* [DATA FOR PROCESSING]:
------------------------------------------------

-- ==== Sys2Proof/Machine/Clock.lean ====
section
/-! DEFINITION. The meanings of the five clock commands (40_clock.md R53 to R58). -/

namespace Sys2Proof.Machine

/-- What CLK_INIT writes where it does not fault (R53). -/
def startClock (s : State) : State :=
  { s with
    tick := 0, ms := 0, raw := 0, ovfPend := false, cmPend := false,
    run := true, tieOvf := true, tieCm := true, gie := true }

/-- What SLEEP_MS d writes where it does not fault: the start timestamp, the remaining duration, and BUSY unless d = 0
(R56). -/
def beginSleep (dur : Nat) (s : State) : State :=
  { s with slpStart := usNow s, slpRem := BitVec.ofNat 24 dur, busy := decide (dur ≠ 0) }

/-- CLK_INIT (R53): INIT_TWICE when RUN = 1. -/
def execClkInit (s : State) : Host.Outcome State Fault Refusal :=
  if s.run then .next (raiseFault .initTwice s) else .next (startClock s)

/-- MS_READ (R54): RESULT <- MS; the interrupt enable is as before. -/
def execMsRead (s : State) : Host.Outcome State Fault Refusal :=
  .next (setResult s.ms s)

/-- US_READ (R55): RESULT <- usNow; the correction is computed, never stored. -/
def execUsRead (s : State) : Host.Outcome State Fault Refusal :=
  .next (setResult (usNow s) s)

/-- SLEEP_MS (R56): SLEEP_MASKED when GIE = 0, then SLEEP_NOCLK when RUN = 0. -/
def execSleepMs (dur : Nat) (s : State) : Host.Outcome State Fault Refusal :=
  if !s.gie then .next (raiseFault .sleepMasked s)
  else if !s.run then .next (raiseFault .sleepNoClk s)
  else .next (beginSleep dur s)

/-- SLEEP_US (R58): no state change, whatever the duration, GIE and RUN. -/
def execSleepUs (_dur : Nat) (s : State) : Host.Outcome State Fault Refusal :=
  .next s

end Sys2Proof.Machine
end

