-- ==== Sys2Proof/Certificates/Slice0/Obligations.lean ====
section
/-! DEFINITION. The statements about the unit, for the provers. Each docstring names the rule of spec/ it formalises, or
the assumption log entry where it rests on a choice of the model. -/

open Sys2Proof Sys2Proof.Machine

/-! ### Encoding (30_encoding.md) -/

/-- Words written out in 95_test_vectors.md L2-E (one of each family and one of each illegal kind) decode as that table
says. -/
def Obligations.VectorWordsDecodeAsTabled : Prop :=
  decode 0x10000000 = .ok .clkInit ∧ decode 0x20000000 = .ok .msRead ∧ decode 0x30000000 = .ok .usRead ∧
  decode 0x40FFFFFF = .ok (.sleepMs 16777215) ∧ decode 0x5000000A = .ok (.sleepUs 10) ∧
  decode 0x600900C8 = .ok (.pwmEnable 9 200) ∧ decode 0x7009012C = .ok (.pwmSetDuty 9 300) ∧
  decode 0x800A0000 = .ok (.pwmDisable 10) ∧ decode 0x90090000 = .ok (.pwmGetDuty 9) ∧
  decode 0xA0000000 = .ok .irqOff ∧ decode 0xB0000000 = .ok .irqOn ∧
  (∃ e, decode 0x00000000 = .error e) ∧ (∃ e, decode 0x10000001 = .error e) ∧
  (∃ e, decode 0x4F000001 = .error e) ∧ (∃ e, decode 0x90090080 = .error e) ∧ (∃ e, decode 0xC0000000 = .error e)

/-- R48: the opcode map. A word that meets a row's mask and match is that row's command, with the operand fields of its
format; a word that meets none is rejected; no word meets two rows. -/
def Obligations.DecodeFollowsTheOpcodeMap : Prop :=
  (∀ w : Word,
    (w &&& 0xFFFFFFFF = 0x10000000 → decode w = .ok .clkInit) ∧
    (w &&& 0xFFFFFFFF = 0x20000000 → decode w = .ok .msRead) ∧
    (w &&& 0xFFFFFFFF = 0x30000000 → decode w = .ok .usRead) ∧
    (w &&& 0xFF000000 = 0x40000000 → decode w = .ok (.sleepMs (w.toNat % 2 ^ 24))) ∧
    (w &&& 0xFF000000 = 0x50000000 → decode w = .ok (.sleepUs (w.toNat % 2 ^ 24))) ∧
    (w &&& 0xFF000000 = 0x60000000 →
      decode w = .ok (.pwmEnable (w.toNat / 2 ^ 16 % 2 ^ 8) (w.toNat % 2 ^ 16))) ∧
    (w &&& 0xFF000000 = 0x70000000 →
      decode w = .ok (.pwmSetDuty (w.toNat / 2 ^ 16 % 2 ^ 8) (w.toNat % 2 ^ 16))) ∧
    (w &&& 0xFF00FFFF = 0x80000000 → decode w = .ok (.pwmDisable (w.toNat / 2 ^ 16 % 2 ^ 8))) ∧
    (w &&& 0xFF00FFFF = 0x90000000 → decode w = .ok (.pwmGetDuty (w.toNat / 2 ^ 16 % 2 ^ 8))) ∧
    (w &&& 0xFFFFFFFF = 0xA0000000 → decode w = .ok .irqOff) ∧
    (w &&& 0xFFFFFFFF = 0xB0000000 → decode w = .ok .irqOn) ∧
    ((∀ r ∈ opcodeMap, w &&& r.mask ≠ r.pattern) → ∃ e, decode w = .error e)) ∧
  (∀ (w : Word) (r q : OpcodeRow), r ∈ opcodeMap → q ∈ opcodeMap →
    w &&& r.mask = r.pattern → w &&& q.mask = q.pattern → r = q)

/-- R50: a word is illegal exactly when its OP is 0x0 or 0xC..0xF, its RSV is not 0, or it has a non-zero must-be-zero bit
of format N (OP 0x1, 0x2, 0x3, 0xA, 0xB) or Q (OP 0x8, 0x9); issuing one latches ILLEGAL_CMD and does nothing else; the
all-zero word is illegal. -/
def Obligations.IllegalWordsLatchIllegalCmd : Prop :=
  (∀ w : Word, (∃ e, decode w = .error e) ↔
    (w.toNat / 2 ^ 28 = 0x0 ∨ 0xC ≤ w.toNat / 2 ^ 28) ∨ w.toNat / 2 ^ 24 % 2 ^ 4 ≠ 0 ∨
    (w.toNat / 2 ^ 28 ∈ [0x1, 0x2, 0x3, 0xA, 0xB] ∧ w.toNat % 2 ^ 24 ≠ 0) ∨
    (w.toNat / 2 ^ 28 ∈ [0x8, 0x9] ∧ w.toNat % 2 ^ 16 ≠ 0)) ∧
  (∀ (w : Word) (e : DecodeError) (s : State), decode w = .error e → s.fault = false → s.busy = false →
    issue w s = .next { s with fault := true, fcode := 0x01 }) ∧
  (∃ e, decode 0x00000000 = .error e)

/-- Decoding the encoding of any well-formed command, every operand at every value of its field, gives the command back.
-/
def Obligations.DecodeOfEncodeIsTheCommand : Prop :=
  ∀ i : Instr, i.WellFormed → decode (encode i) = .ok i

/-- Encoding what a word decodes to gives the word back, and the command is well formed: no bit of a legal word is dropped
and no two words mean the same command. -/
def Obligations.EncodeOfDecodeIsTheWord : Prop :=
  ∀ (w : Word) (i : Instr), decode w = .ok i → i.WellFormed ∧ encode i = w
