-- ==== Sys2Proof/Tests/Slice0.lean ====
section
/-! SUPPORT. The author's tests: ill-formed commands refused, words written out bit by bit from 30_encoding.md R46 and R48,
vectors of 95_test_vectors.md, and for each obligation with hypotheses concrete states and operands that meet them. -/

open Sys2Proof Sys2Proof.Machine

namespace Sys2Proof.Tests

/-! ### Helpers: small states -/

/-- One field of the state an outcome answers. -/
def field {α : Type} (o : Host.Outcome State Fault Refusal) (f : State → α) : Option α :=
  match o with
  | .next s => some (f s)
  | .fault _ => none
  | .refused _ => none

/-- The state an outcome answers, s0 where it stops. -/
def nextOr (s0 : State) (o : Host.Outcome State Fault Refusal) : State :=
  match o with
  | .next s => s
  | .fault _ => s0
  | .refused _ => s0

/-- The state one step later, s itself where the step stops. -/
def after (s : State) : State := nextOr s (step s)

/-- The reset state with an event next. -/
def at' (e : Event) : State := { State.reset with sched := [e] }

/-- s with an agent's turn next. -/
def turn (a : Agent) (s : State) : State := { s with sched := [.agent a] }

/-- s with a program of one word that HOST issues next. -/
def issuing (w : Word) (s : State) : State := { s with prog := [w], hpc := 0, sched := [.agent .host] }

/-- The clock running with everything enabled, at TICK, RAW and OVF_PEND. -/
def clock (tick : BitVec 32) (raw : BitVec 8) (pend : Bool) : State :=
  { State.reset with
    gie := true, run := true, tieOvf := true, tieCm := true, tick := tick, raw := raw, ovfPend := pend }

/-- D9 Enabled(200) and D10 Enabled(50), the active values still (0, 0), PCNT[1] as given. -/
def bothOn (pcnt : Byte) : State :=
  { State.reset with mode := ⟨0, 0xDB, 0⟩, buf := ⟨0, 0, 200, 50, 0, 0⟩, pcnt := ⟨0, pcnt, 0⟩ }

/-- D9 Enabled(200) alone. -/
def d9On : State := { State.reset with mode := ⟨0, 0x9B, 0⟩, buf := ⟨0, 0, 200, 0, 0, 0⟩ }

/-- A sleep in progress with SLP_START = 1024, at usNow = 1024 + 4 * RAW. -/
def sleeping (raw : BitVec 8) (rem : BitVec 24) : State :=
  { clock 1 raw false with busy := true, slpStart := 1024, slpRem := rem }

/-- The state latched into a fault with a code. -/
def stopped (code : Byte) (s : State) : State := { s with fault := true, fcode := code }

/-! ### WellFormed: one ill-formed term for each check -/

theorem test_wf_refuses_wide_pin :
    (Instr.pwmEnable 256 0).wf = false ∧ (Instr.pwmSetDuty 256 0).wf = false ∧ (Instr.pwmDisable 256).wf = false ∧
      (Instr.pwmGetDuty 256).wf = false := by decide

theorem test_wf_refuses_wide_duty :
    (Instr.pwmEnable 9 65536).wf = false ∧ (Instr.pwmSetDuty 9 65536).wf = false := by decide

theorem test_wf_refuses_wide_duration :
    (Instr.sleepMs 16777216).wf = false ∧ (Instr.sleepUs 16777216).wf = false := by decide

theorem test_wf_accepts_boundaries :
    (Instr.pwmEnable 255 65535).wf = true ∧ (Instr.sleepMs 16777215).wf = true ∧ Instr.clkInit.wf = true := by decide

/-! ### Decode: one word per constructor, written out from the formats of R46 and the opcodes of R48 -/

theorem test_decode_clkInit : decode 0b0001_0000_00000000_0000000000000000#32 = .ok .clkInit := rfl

------------------------------------------------

* [WORK ORDER]:
Find each line above that contains "setResult", and copy those lines.

* [EXERCISE SOLUTION]:
  .next (setResult s.ms s)
  .next (setResult (usNow s) s)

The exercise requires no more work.